**What needs to be done:** Find the lines in the records that carry the word "needless". Copy each one.

**Exercise inputs:**

/-! ## Corners -/

/-- R84 to R89, R93 to R96, R100, R101, R107 to R109, R112, log 3: a corner update, 20 ms after the corner's last or later. First (m) it
judges the supply gate, takes the corner's height and target, and judges ARTIC and BRAKE: a corner that gains a reason holds, and one that
loses its last goes IN_BAND; a gate that closes posts SUPPLY when the reservoir is low (log 37, the model's choice) and holds every
corner in FILL_WAIT or FILLING. Then (u) the corner's machine steps: its qualify side and timer, the end of a fill and of an exhaust, the
action timer, and the end of the need of a corner held for SUPPLY alone, in FAULT too (log 17). The corner load and the axle load follow.
RLU then runs the stall watch and derives the kneel state, and on the curb side it judges curb-low. Beside it: what RLU makes of the
table at a hand-off (R103 to R105, R111). -/
def Obligations.CornerUpdateMeasures : Prop :=
  (∀ (c : Fin 6) (s m u w t : State) (x y z : Corner) (d k e : Int), m = Crn.measure c (cornerBegins c s) →
    u = Crn.update c (cornerBegins c s) → w = Rlu.afterUpdate c u → t = State.finish w →
    x = rd s.crn.corners c → y = rd m.crn.corners c → z = rd u.crn.corners c → d = (rd s.cfg.settings.halfWidth c : Nat) →
    k = ((rd s.cfg.settings.halfWidth c * rd s.cfg.settings.stopLevel c / 4 : Nat) : Int) → e = y.measured - y.target →
    let low := s.analogValue 19 < 650 ∨ s.analogFaulty 19 = true
    let closes := s.crn.gateOpen = true ∧ (low ∨ (s.channelState supplyChannel).unusable = true)
    let opens := s.crn.gateOpen = false ∧ 700 ≤ s.analogValue 19 ∧ s.analogFaulty 19 = false
      ∧ (s.channelState supplyChannel).unusable = false
    let span := if s.mot.motion = .settling ∨ s.mot.motion = .standstill then 200 else 2000
    let needless := y.reasons = { FreezeSet.empty with supply := true } ∧ -k ≤ e
    let loads := s.cfg.device = .run ∧ z.state = .inBand ∧ (rd s.mot.analog (pressureChannel c)).validity = .valid
      ∧ s.rlu.kneelState = .level
    let watches := z.state = .exhausting ∧ 0 < rd u.rlu.kneel c ∧ (rd u.rlu.watches c).mark = false
    exec (.cornerUpdate c) s = .next t
    ∧ SameBase { s with now := max s.now (x.lastUpdate + 20000) } t
    ∧ (rd t.crn.corners c).lastUpdate = t.now
    ∧ (rd t.crn.corners c).measured = s.analogValue (heightChannel c) ∧ (rd t.crn.corners c).target = rd s.rlu.targets c
    ∧ (rd t.crn.corners c).reasons.artic = (decide (s.mot.motion = .rolling)
        && (decide (150 < s.stc.gamma.natAbs) || s.analogFaulty 12 || s.analogFaulty 13))
    ∧ (rd t.crn.corners c).reasons.brake = (decide (s.mot.motion = .rolling) && decide (100 < s.brk.driver))
    ∧ (s.crn.gateOpen = true → (t.crn.gateOpen = false ↔ closes)) ∧ (s.crn.gateOpen = false → (t.crn.gateOpen = true ↔ opens))
    ∧ (s.crn.gateOpen = true → low → t.flagged 10)
    ∧ (closes → ∀ i, (rd s.crn.corners i).state = .fillWait ∨ (rd s.crn.corners i).state = .filling →
      (rd s.crn.corners i).reasons.supply = false →
      (rd m.crn.corners i).state = .holding ∧ (rd m.crn.corners i).reasons.supply = true)
    ∧ (opens → ∀ i, (rd m.crn.corners i).reasons.supply = false)
    ∧ y.measured = s.analogValue (heightChannel c) ∧ y.target = rd s.rlu.targets c
    ∧ (x.state = .fault → y.state = .fault)
    ∧ (y.reasons = x.reasons → x.state ≠ .fillWait →
      y = { x with measured := y.measured, target := y.target, lastUpdate := t.now })
    ∧ (x.state ≠ .fault → (y.reasons.artic = true ∧ x.reasons.artic = false) ∨ (y.reasons.brake = true ∧ x.reasons.brake = false)
      ∨ (y.reasons.supply = true ∧ x.reasons.supply = false) → y.state = .holding)
    ∧ (x.state = .holding → (y.reasons = FreezeSet.empty → x.reasons ≠ FreezeSet.empty → y.state = .inBand)
      ∧ (y.reasons ≠ FreezeSet.empty → y.state = .holding))
    ∧ (y.state = .inBand →
      (-d ≤ e → e ≤ d → z.state = .inBand ∧ z.side = .none ∧ z.qualifyTimer = 0)
      ∧ (∀ q, e < -d → q = (if y.side = .low then min 2000 (y.qualifyTimer + 20) else 0) → q < span →
        z.state = .inBand ∧ z.side = .low ∧ z.qualifyTimer = q)
      ∧ ∀ q, d < e → q = (if y.side = .high then min 2000 (y.qualifyTimer + 20) else 0) → q < span →
        z.state = .inBand ∧ z.side = .high ∧ z.qualifyTimer = q)
    ∧ (y.state = .fillWait → (-k ≤ e → z.state = .inBand) ∧ (e < -k → z.state = .fillWait))
    ∧ (y.state = .filling → (-k ≤ e → z.state = .inBand)
      ∧ (e < -k → y.actionTimer + 20 < 8000 → z.state = .filling ∧ z.actionTimer = y.actionTimer + 20))
    ∧ (y.state = .exhausting → (e ≤ k → z.state = .inBand)
      ∧ (k < e → y.actionTimer + 20 < 8000 → z.state = .exhausting ∧ z.actionTimer = y.actionTimer + 20))
    ∧ (y.state = .holding → (needless → z.state = .inBand ∧ z.reasons = FreezeSet.empty)
      ∧ (¬ needless → z.state = .holding ∧ z.reasons = y.reasons))
    ∧ (y.state = .fault → z.state = .fault ∧ (needless → z.reasons = FreezeSet.empty) ∧ (¬ needless → z.reasons = y.reasons))
    ∧ (loads → z.loadValid = true
      ∧ z.load = (s.analogValue (pressureChannel c)).toNat * rd s.cfg.settings.area (cornerAxle c) / 10)
    ∧ (¬ loads → z.loadValid = x.loadValid ∧ z.load = x.load)
    ∧ (rd t.crn.corners c).load = z.load ∧ (rd t.crn.corners c).loadValid = z.loadValid
    ∧ (∀ i, i ≠ c → (rd t.crn.corners i).measured = (rd s.crn.corners i).measured
        ∧ (rd t.crn.corners i).target = (rd s.crn.corners i).target ∧ (rd t.crn.corners i).load = (rd s.crn.corners i).load
        ∧ (rd t.crn.corners i).loadValid = (rd s.crn.corners i).loadValid)
    ∧ (rd t.crn.axles (cornerAxle c)).load = min 15000 ((rd t.crn.corners (leftCorner (cornerAxle c))).load
        + (rd t.crn.corners (rightCorner (cornerAxle c))).load + rd s.cfg.settings.unsprung (cornerAxle c))
    ∧ (rd t.crn.axles (cornerAxle c)).valid = ((rd t.crn.corners (leftCorner (cornerAxle c))).loadValid
        && (rd t.crn.corners (rightCorner (cornerAxle c))).loadValid)
    ∧ (∀ a, a ≠ cornerAxle c → rd t.crn.axles a = rd s.crn.axles a)
    ∧ (¬ watches → (rd w.rlu.watches c).running = false ∧ (rd w.rlu.watches c).timer = 0)
    ∧ (watches → (rd u.rlu.watches c).running = false →
      rd w.rlu.watches c = { running := true, reference := z.measured, timer := 0, mark := false })
    ∧ (watches → (rd u.rlu.watches c).running = true → (rd u.rlu.watches c).timer + 20 < 1000 →
      rd w.rlu.watches c = { rd u.rlu.watches c with timer := (rd u.rlu.watches c).timer + 20 })
    ∧ (let marked := ∃ i, (rd w.rlu.watches i).mark = true
      let rests := fun i => ((rd w.crn.corners i).state = .inBand ∨ (rd w.crn.corners i).state = .holding)
        ∧ ((rd w.crn.corners i).measured - rd w.rlu.targets i).natAbs ≤ rd s.cfg.settings.halfWidth i
      (marked → w.rlu.kneelState = .stalled)
      ∧ (¬ marked → (∃ i, 0 < rd w.rlu.kneel i) →
        ((∀ i, 0 < rd w.rlu.kneel i → rests i) → w.rlu.kneelState = .kneeled)
        ∧ (¬ (∀ i, 0 < rd w.rlu.kneel i → rests i) → w.rlu.kneelState = .lowering))
      ∧ (¬ marked → (∀ i, rd w.rlu.kneel i = 0) →
        ((∃ i, (rd w.crn.corners i).measured < (w.rlu.ride : Int) - rd s.cfg.settings.halfWidth i) → w.rlu.kneelState = .raising)
        ∧ ((∀ i, (w.rlu.ride : Int) - rd s.cfg.settings.halfWidth i ≤ (rd w.crn.corners i).measured) →
          w.rlu.kneelState = .level)))
    ∧ (curbSide s.cfg.settings.curbRight c = true → (t.rlu.curbLow = true ↔ ∃ i,
        curbSide s.cfg.settings.curbRight i = true ∧ (rd t.crn.corners i).measured < (t.rlu.ride : Int) - 30)))
  ∧ ∀ s w : State, w = Rlu.fromTable s →
    w.RidesFit ∧ (s.rlu.TargetsFit → w.rlu.TargetsFit) ∧ SameBase s w ∧ w.ilt = s.ilt
    ∧ (w.rlu.held = true → w.rlu = { s.rlu with held := true } ∧ w.crn = s.crn)
    ∧ ∀ c, rd w.rlu.kneel c ≠ rd s.rlu.kneel c →
      (rd w.rlu.watches c).mark = false ∧ (rd w.rlu.watches c).running = false ∧ (rd w.crn.corners c).reasons.stall = false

**Reply:**
    let needless := y.reasons = { FreezeSet.empty with supply := true } ∧ -k ≤ e
    ∧ (y.state = .holding → (needless → z.state = .inBand ∧ z.reasons = FreezeSet.empty)
      ∧ (¬ needless → z.state = .holding ∧ z.reasons = y.reasons))
    ∧ (y.state = .fault → z.state = .fault ∧ (needless → z.reasons = FreezeSet.empty) ∧ (¬ needless → z.reasons = y.reasons))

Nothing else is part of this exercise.